Résumé :
Les sociétés contemporaines sont marquées par un retour de l’importance des problématiques spatiales : cet aspect n’a pas toujours été suffisamment pris en compte par les Sciences Humaines et Sociales qui ont trop souvent développé leur savoir en les négligeant. Le programme proposé invite à reconsidérer cet aspect des choses et à répondre à un certain nombre de questions simples, mais essentielles : comment les groupes humains organisent-ils leur milieu de vie et quelle est la place de l’espace et de la spatialité dans la vie quotidienne de l’individu ? Comment se saisissent-ils des ressources spatiales et assument-ils les exigences de durabilité ? Comment les sociétés fabriquent-elles l’espace et comment l’espace fabrique t-il les sociétés ? En quoi les questions territoriales constituent-elles des clefs de compréhension et d’appréhension des dynamiques économiques, sociales et politiques ? Enfin le présent appel à projet s’inscrit dans le triple contexte de la mondialisation, de l’urbanisation et des questions d’environnement.
Programme nouveau
• Années pour lesquelles le programme serait prévu : 2010
• Type de programme : ouvert
• Programme national
• Relations avec des programmes antérieurs de l’ANR : programme nouveau
1. Finalités visées, objectifs et résultats attendus
Objectifs et finalités
Les Sciences Humaines et Sociales ont longtemps considéré l’espace comme un arrière-plan des activités humaines plutôt que comme une composante multidimensionnelle de la société.

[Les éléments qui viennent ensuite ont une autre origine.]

/-- A guard source fires event `e` (R501): none changes nothing here, record writes its entry and fires its event, close does
that and closes the floodgate at the next boundary (R504). -/
def State.guardFire (s : State) (g e code : Nat) (data : BitVec 32) (stamp : Nat) (latched : Bool) : State :=
  if s.fused g then s
  else match (s.response g).response with
    | 0 => s
    | r =>
      let s := s.fireFull e code data stamp latched false 0 (r == 2)
      if r == 2 then { s with guard := { s.guard with due := s.guard.due ++ [g] } } else s

/-! ## Application cores (R19) -/

/-- Firmware retires an active core: it goes at the next restart of the wet image. -/
def Cores.retire (c : Cores) : Option Nat → Cores
  | some n => if c.active.contains n && c.retiring.isNone then { c with retiring := some n } else c
  | none => c

/-- A restart of the wet image brings in the spare for the core that is retiring; without a spare the core stays. -/
def Cores.substitute (c : Cores) : Cores :=
  match c.retiring, c.spare with
  | some n, some k => { active := c.active.map fun i => if i = n then k else i, spare := none, retiring := none, retired := n :: c.retired }
  | _, _ => c

/-! ## Image copies (R340 to R342) -/

/-- The byte of an image region at an offset; an erased byte reads 0xFF (R483). -/
def ImageCopy.byte (c : ImageCopy) (a : Nat) : Byte := (c.granules.get (List.replicate 16 0xFF) (a / 16)).getD (a % 16) 0xFF

/-- Bytes of an image region. -/
def ImageCopy.read (c : ImageCopy) (a n : Nat) : List Byte := (List.range n).map fun i => c.byte (a + i)

/-- VERSION and SEC_VERSION of an image package (R342). -/
def ImageCopy.version (c : ImageCopy) : BitVec 32 := BitVec.ofNat 32 (ofLE (c.read 8 4))
/-- SEC_VERSION. -/
def ImageCopy.security (c : ImageCopy) : BitVec 32 := BitVec.ofNat 32 (ofLE (c.read 12 4))

/-- A wet copy: A (false) or B (true). -/
def Flash.wet (f : Flash) (copy : Bool) : ImageCopy := if copy then f.wetB else f.wetA

/-- The wet copy that runs changes, and with it the running versions, where it is another one. -/
def runWet (copy : Bool) (s : State) : State :=
  if s.pwr.wetActive == copy then s
  else
    { s with
      pwr := { s.pwr with wetActive := copy }
      flash := { s.flash with wetVer := (s.flash.wet copy).version, wetSec := (s.flash.wet copy).security } }

end Sys2Proof.Machine
end

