-- ==== Sys2Proof/Machine/Wheels.lean ====
section
/-! DEFINITION. Wheels: self-checks, shifts, the jockey's rotation, verdicts, takeovers, service recalibration, returns,
wheel probation and the relief engine (05), as the passes that a cadence boundary runs and the rows that stand for them. -/
namespace Sys2Proof.Machine

/-! ## Calibration sets (R265 to R267) -/

/-- The set of a channel for a gear (0 cruise, 1 climb) and path (0 spoke, 1 jockey) (R265). -/
def Chan.set (c : Chan) (gear path : Nat) : CalSet := c.sets.get (CalSet.factory (gear == 1)) (gear * 2 + path)

/-- The channel with a set replaced. -/
def Chan.putSet (c : Chan) (gear path : Nat) (x : CalSet) : Chan := { c with sets := c.sets.put (gear * 2 + path) x }

/-- The nominal GAIN of a gear as a number (R165). -/
def nominalGainVal (gear : Nat) : Rat := (2 ^ 27 : Nat) * 10 / (15552 * (if gear = 1 then 16 else 1))

/-- Values that rise strictly. -/
def strictlyRising (l : List Int) : Bool := (l.zip (l.drop 1)).all fun (a, b) => a < b

/-- GAMMA within 2 % (R267). -/
def gammaOk (g : Int) : Bool := g.natAbs * 100 ≤ 2 * 2 ^ 31

/-- A delay in TAU units lies within what R197 allows. -/
def tauOk (t : Int) : Bool := -62500 * 256 ≤ t && t < 62500 * 256

/-- A set is valid (R267). -/
def setValid (gear : Nat) (x : CalSet) : Bool :=
  let g : Rat := (x.gain : Rat) / (2 ^ 14 : Nat)
  let n := nominalGainVal gear
  (7 / 8 * n ≤ g && g ≤ 9 / 8 * n)
    && decide (((x.offset.natAbs : Nat) : Rat) / 16 ≤ 254803968 / 10)
    && x.seg.all (fun p => gammaOk p.gamma) && x.temp.all (fun p => gammaOk p.gamma)
    && strictlyRising (x.seg.map fun p => (p.break_ : Int)) && strictlyRising (x.temp.map (·.theta))
    && x.temp.all (fun p => -40 * 64 ≤ p.theta && p.theta ≤ 125 * 64)
    && (let ts := if x.seg.isEmpty then [0] else x.seg.map (·.tau)
        let us := if x.temp.isEmpty then [0] else x.temp.map (·.tau)
        ts.all fun a => us.all fun b => tauOk (a + b))

/-- The repeat-agreement test of a gain-like coefficient, tolerance in ppm (R273). -/
def agreeGain (tol : Nat) (a b : Rat) : Bool := absRat (a - b) * 1000000 ≤ (tol : Rat) * absRat ((a + b) / 2)

/-- The repeat-agreement test of an offset in first fine LSB: 20 ppm of full scale (R273). -/
def agreeOffset (a b : Rat) : Bool := absRat (a - b) * 10 ≤ 326149

/-- The means of two halves (R148, R272): none where a half counted nothing. -/
def Halves.means (h : Halves) : Option (Rat × Rat) :=
  if h.nA = 0 || h.nB = 0 then none else some (h.sumA / (h.nA : Rat), h.sumB / (h.nB : Rat))

/-! ## Slices -/

/-- The jockey. -/
def Wheel.jockey (x : Wheel) : Slice := x.slice 8

/-- A boundary number: boundaries passed since reset. -/
def State.b (s : State) : Nat := s.time.bnd

/-- The spoke's channel is used by a sealed meter (R285). -/
def State.sealedChannel (s : State) (c : Nat) : Bool :=
  s.mtr.any fun e => e.2.state != .undefined && e.2.def_.options.getLsbD 0 && (defChannels e.2.def_).contains c

/-- A spoke state that the rotation skips (R139). -/
def SliceState.skipped : SliceState → Bool
  | .retired | .covered | .service | .check | .probation | .failed | .off => true
  | _ => false

/-- The state a slice resumes when its wheel reaches ON again (R155); a spoke that was settling on its return is COVERED. -/
def SliceState.resume (jockey : Bool) : SliceState → SliceState
  | .service | .check | .probation => .covered
  | .settling => if jockey then .idle else .covered
  | .dwell => .idle
  | .off => if jockey then .idle else .serving
  | x => x

/-- Slice `k` is out of service and applies no change (R149): a spoke that settles on its return still is, and so is one whose wheel
settles while it is kept in such a state. -/
def Wheel.outOfService (x : Wheel) (k : Nat) : Bool :=
  let y := x.slice k
  if y.state == .settling && k < 8 then x.settled || (y.kept.resume false).skipped else y.state.skipped

/-- The slice that serves channel `8 w + k`: the spoke, the jockey (8), or none (R144, R154). -/
def Wheel.server (x : Wheel) (k : Nat) : Option Nat :=
  if (x.slice k).state == .serving then some k
  else if x.jockey.state == .serving && x.jockeyAt == some k then some 8
  else none

/-- The spoke whose channel the jockey serves. -/
def Wheel.jockeyServes (x : Wheel) : Option Nat := if x.jockey.state == .serving then x.jockeyAt else none

/-- The jockey is free for a takeover (R144). -/
def Wheel.jockeyFree (x : Wheel) : Bool :=
  (x.jockey.state == .dwell || x.jockey.state == .settling || x.jockey.state == .idle)
    && !x.jockey.suspect && x.takeover.isNone && x.prob.isNone

/-- A slice's epoch advances; a slice in service takes the new epoch as it applies the change, one out of service keeps the
one it holds (R116, R149). -/
def Slice.bump (x : Slice) (out : Bool) : Slice :=
  { x with epoch := x.epoch + 1, retained := if out then x.retained else some (x.epoch + 1) }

Ce programme vise à favoriser le développement des recherches sur les dimensions spatiales des sociétés humaines, présentes et passées. Il voudrait permettre d’approfondir la connaissance sur la façon dont les groupes humains organisent leur milieu de vie, à des échelles qui vont du corps au monde, via le logement, la ville, etc. Le programme veut interroger les chercheurs sur la place de l’espace et de la spatialité dans la vie quotidienne des individus et leur demander en quoi les questions territoriales constituent des clefs de compréhension et d’appréhension des dynamiques économiques, sociales et politiques.
Résultats attendus
Une ACI Espace et Société avait déjà été lancée il y a quelques années par le ministère de la recherche. Dans cette continuité, mais avec le double souci d’approfondir les principaux acquis de la recherche sur cette thématique et d’ouvrir de nouvelles pistes et perspectives, le présent programme vise à encourager des réponses nouvelles, à savoir celles qui promeuvent des démarches de recherche faisant de l’espace – quelle que soit la manière dont on le considère – un élément de compréhension des phénomènes sociétaux et un élément-clef de réflexion sur le gouvernement des sociétés. Largement ouvert à toutes les disciplines des sciences humaines et sociales, il attend cependant des projets soumis en réponse qu’ils proposent - autant que faire se peut – des approches multidisciplinaires, avec des ouvertures possibles sur des disciplines autres que les SHS. Il veut stimuler les recherches critiques, novatrices, tout en étant irréprochables en ce qui concerne l’état de l’art actuel. Il attend donc une grande précision dans la présentation explicative des méthodes et des choix épistémologiques. Les projets devront être résolument comparatistes et ouverts aux débats internationaux actuels. Les perspectives multiscalaires et diachroniques seront privilégiées (qu’il s’agisse de la prise en compte de temps courts ou des autres temporalités de plus longues durées) et les analyses des phases de crise seront bien accueillies, c’est-à-dire des phases où des configurations territoriales disparaissent et d’autres naissent.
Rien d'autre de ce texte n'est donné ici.